Question

The dimensions of magnetic flux are identical to the dimensions of:

• A. EMF $\times$ Time
• B. Electric field $\times$ Velocity
• C. Force/Current
• D. Magnetic field $\times$ Current

Hint:

Whenever an exam problem asks for dimensional matches, always look for a direct historical law equation before breaking terms down into basic $[M][L][T][A]$ base dimensions. Equations like $e = \frac{\Delta \phi}{\Delta t}$ (Faraday's Law) or $V = L\frac{di}{dt}$ let you deduce correct unit combinations in under ten seconds!

Answer 1

The Correct Option is A

Concept: Dimensional analysis can be approached either by calculating the fundamental SI base unit dimensions ($M, L, T, A$) for each term or, more rapidly, by using fundamental governing physical equations.
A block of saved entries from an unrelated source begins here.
theorem State.SilentOn.dropAnchor {k : Fin 27} (c : AnchorCause) (other : k ≠ 17) : State.SilentOn k s (s.dropAnchor c) where
  enables := by
    unfold State.dropAnchor
    dsimp only
    split
    · rw [raise_enables]; rfl
    · rfl
  record := s.dropAnchor_record c other

theorem State.SilentOn.invalidateClock {k : Fin 27} (other : k ≠ 17) : State.SilentOn k s s.invalidateClock :=
  (State.SilentOn.dropAnchor .clock other).since rfl

theorem State.SilentOn.enterStalled {k : Fin 27} (moved : k ≠ 1) (other : k ≠ 17) : State.SilentOn k s s.enterStalled :=
  ((State.SilentOn.move s .stalled .source moved).trans (.of_notices (by simp))).trans
    ((State.SilentOn.invalidateClock (s := (s.move .stalled .source).stallLink) other).trans
      (.of_notices s.enterStalled_notices))

theorem State.SilentOn.loseClock {k : Fin 27} (other : k ≠ 17) : State.SilentOn k s s.loseClock := by
  unfold State.loseClock
  split
  · exact (State.SilentOn.invalidateClock other).trans (.of_notices rfl)
  · exact .of_notices rfl

theorem State.SilentOn.enterStarting {k : Fin 27} (c : Cause) (moved : k ≠ 1) (other : k ≠ 17) :
    State.SilentOn k s (s.enterStarting c) := by
  have starts : State.SilentOn k s (s.starts c) :=
    (State.SilentOn.move s .starting c moved).trans (.of_notices (by simp [State.starts]))
  cases lost : s.source.lost with
  | false =>
    rw [State.enterStarting_of_sound lost]
    exact starts
  | true =>
    rw [State.enterStarting_of_lost lost]
    exact starts.trans (.enterStalled moved other)

theorem State.SilentOn.actOnLoss {k : Fin 27} (moved : k ≠ 1) (other : k ≠ 17) : State.SilentOn k s s.actOnLoss := by
  unfold State.actOnLoss
  split
  · split
    case h_1 => exact (State.SilentOn.loseClock (s := s.stopSynth) other).since rfl
    case h_2 => exact .of_notices rfl
    all_goals exact .enterStalled moved other
  · exact .of_notices rfl

theorem State.SilentOn.actOnRecovery {k : Fin 27} (moved : k ≠ 1) (other : k ≠ 17) : State.SilentOn k s s.actOnRecovery := by
  unfold State.actOnRecovery
  split
  · exact .enterStarting _ moved other
  · exact .of_notices rfl

end

theorem State.enterStalled_reports : Reports s s.enterStalled (.stateChanged .stalled .source) :=
  ((State.SilentOn.invalidateClock (k := 1) (s := (s.move .stalled .source).stallLink) (by decide)).trans
    (.of_notices s.enterStalled_notices)).after
    ((State.SilentOn.of_notices (k := 1) (by simp)).after (State.move_reports .stalled .source s))

theorem State.enterStalled_reports_anchor (valid : s.anchor.valid = true) :
    Reports s s.enterStalled (.anchorChanged false .clock) := by
  have moved : (s.move .stalled .source).stallLink.notices.enables = s.notices.enables := by simp
  let t := (s.move .stalled .source).stallLink
  have dropped : Reports t t.invalidateClock (.anchorChanged false .clock) := by
    have valid' : t.anchor.valid = true := by simpa [t] using valid
    exact (State.dropAnchor_reports .clock (s := { t with
      discipline := { t.discipline with clock := none, slew := none }
      link := { t.link with lastRoundEnd := none, followed := none, owedRoundEnd := none, recentSteps := [], furthest := none }
      anchor := { t.anchor with change := none, silence := 0 } }) valid').before rfl
  rw [Reports, s.enterStalled_notices]
  exact dropped.before moved

end

end Sys2Proof.Machine
end

section
/-! PROOFS. SUPERVISOR_WINDOW_END (R118 to R122, R125; log 2, 27, 43, 48, 51). -/

namespace Sys2Proof.Machine

/-! ### The judgement of a window (R118, R119) -/

theorem SourceUnit.windowEnd_get (u : SourceUnit) (x : Source) : u.windowEnd.get x = (u.get x).windowEnd x := by
  cases x <;> rfl

section
variable (x : Source) (r : SourceRecord)

theorem SourceRecord.windowEnd_frame : (r.windowEnd x).enabled = r.enabled ∧ (r.windowEnd x).count = 0 ∧
    (r.windowEnd x).whole = r.enabled := by
  unfold SourceRecord.windowEnd SourceRecord.countRuns
  repeat' split
  all_goals exact ⟨rfl, rfl, rfl⟩

theorem Source.goodCount_iff (count : Nat) : x.goodCount count = true ↔
    match x with
    | .xo => 49500 ≤ count ∧ count ≤ 50500
    | .ref => 19800 ≤ count ∧ count ≤ 20200 := by
  cases x <;> simp [Source.goodCount]

section
variable {x r} (enabled : r.enabled = true) (whole : r.whole = true)
include enabled whole

theorem SourceRecord.windowEnd_judged : r.windowEnd x = { r.countRuns (x.goodCount r.count) with
    health := (r.countRuns (x.goodCount r.count)).healthAfter, count := 0, whole := r.enabled } := by
  simp [SourceRecord.windowEnd, enabled, whole]

theorem SourceRecord.windowEnd_runs :
    (x.goodCount r.count = true → (r.windowEnd x).good = min 16 (r.good + 1) ∧ (r.windowEnd x).bad = 0) ∧
    (x.goodCount r.count = false → (r.windowEnd x).good = 0 ∧ (r.windowEnd x).bad = min 2 (r.bad + 1)) := by
  rw [SourceRecord.windowEnd_judged enabled whole]
  refine ⟨fun good => ?_, fun bad => ?_⟩
  · rw [good]
    exact ⟨rfl, rfl⟩
  · rw [bad]
    exact ⟨rfl, rfl⟩

theorem SourceRecord.windowEnd_health : let q := r.windowEnd x
    (r.health = .learning → q.health = if q.bad = 2 then .unhealthy else if q.good = 16 then .healthy else .learning) ∧
    (r.health = .healthy → q.health = if q.bad = 2 then .unhealthy else .healthy) ∧
    (r.health = .unhealthy → q.health = if q.good = 16 then .healthy else .unhealthy) := by
  have kept : (r.countRuns (x.goodCount r.count)).health = r.health := by
    unfold SourceRecord.countRuns
    split <;> rfl
  rw [SourceRecord.windowEnd_judged enabled whole]
  refine ⟨fun h => ?_, fun h => ?_, fun h => ?_⟩ <;> simp only [SourceRecord.healthAfter, kept, h]

end

end

/-! ### The unit after the judgement -/

section
variable {u : State}

/-- The station with its window judged and the changes of health reported, before the failover rule. -/
def State.judged (u : State) : State := (u.setSource u.source.windowEnd).raiseAll u.source.windowNotices

theorem State.judged_frame : u.judged = (u.setSource u.source.windowEnd).setNotices u.judged.notices :=
  State.raiseAll_frame ..

/-- A window end past the judgement: failover, loss or recovery, and R125 in STANDBY. -/
def State.windowSettled (u : State) : State := u.judged.failover.actOnLoss.actOnRecovery.standbyRuleHere

theorem exec_supervisorWindowEnd (dt : Elapsed) (s : State) : exec (.supervisorWindowEnd dt) s =
    .next (if (s.elapse dt).windowIsOver then (s.elapse dt).windowSettled else s.elapse dt) := rfl

theorem State.standbyRuleHere_elsewhere (h : u.station.state ≠ .standby) : u.standbyRuleHere = u := if_neg h

theorem State.standbyRuleHere_standby (h : u.station.state = .standby) : u.standbyRuleHere = u.standbyRule := if_pos h

theorem State.actOnRecovery_elsewhere (h : u.station.state ≠ .stalled) : u.actOnRecovery = u :=
  if_neg fun k => h k.1

theorem State.actOnRecovery_unfit (h : (u.source.get u.source.selected).health ≠ .healthy) : u.actOnRecovery = u :=
  if_neg fun k => h k.2

theorem State.actOnRecovery_recovers (stalled : u.station.state = .stalled)
    (healthy : (u.source.get u.source.selected).health = .healthy) : u.actOnRecovery = u.enterStarting .recovered :=
  if_pos ⟨stalled, healthy⟩

theorem SourceUnit.lost_of_fit {v : SourceUnit} (h : (v.get v.selected).health ≠ .unhealthy) : v.lost = false := by
  simp [SourceUnit.lost, h]

theorem SourceUnit.failoverTo_eq_none_iff {v : SourceUnit} : v.failoverTo = none ↔
    ((v.get v.selected).health = .unhealthy →
      (v.get v.selected.other).enabled = false ∨ (v.get v.selected.other).health ≠ .healthy) := by
  unfold SourceUnit.failoverTo
  simp only
  split
  next fit => simp [fit]
  next unfit =>
    refine iff_of_true rfl fun bad => ?_
    by_contra other
    rw [not_or, not_not, Bool.not_eq_false] at other
    exact unfit ⟨bad, other⟩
According to Faraday's Law of Electromagnetic Induction, the induced electromotive force ($\text{EMF}$ or $e$) in a circuit is directly proportional to the time rate of change of magnetic flux ($\phi_B$) linking with it: \[ e = -\frac{d\phi_B}{dt} \] By rearranging this formula, we can establish a direct relationship between the dimensional units of magnetic flux, electromotive force, and time.

Step 1: Relating magnetic flux to EMF and time via Faraday's Law.
From the differential relation of Faraday's Law, ignoring the negative sign (which represents direction due to Lenz's law), we write the relationship in terms of dimensional quantities: \[ [\text{EMF}] = \frac{[\text{Magnetic Flux}]}{[\text{Time}]} \] Rearranging the equation to isolate magnetic flux: \[ [\text{Magnetic Flux}] = [\text{EMF}] \times [\text{Time}] \] This directly matches the combination stated in Option (A).

Step 2: Verifying through fundamental dimensional formulas (Optional confirmation).
Let's find the dimensional formula for both sides to verify:
• Magnetic Flux ($\phi_B = B \cdot A$): Since magnetic force is $F = qvB \implies B = \frac{F}{qv}$, its dimensions are $\frac{[MLT^{-2}]}{[AT][LT^{-1}]} = [MT^{-2}A^{-1}]$. Multiplying by area ($A = [L^2]$): \[ [\phi_B] = [ML^2T^{-2}A^{-1}] \]
• EMF $\times$ Time: $\text{EMF}$ is work done per unit charge, so its dimensions are $\frac{[ML^2T^{-2}]}{[AT]} = [ML^2T^{-3}A^{-1}]$. Multiplying this by time ($[T]$): \[ [\text{EMF} \times \text{Time}] = [ML^2T^{-3}A^{-1}] \times [T] = [ML^2T^{-2}A^{-1}] \] Both methods confirm that the dimensions are completely identical.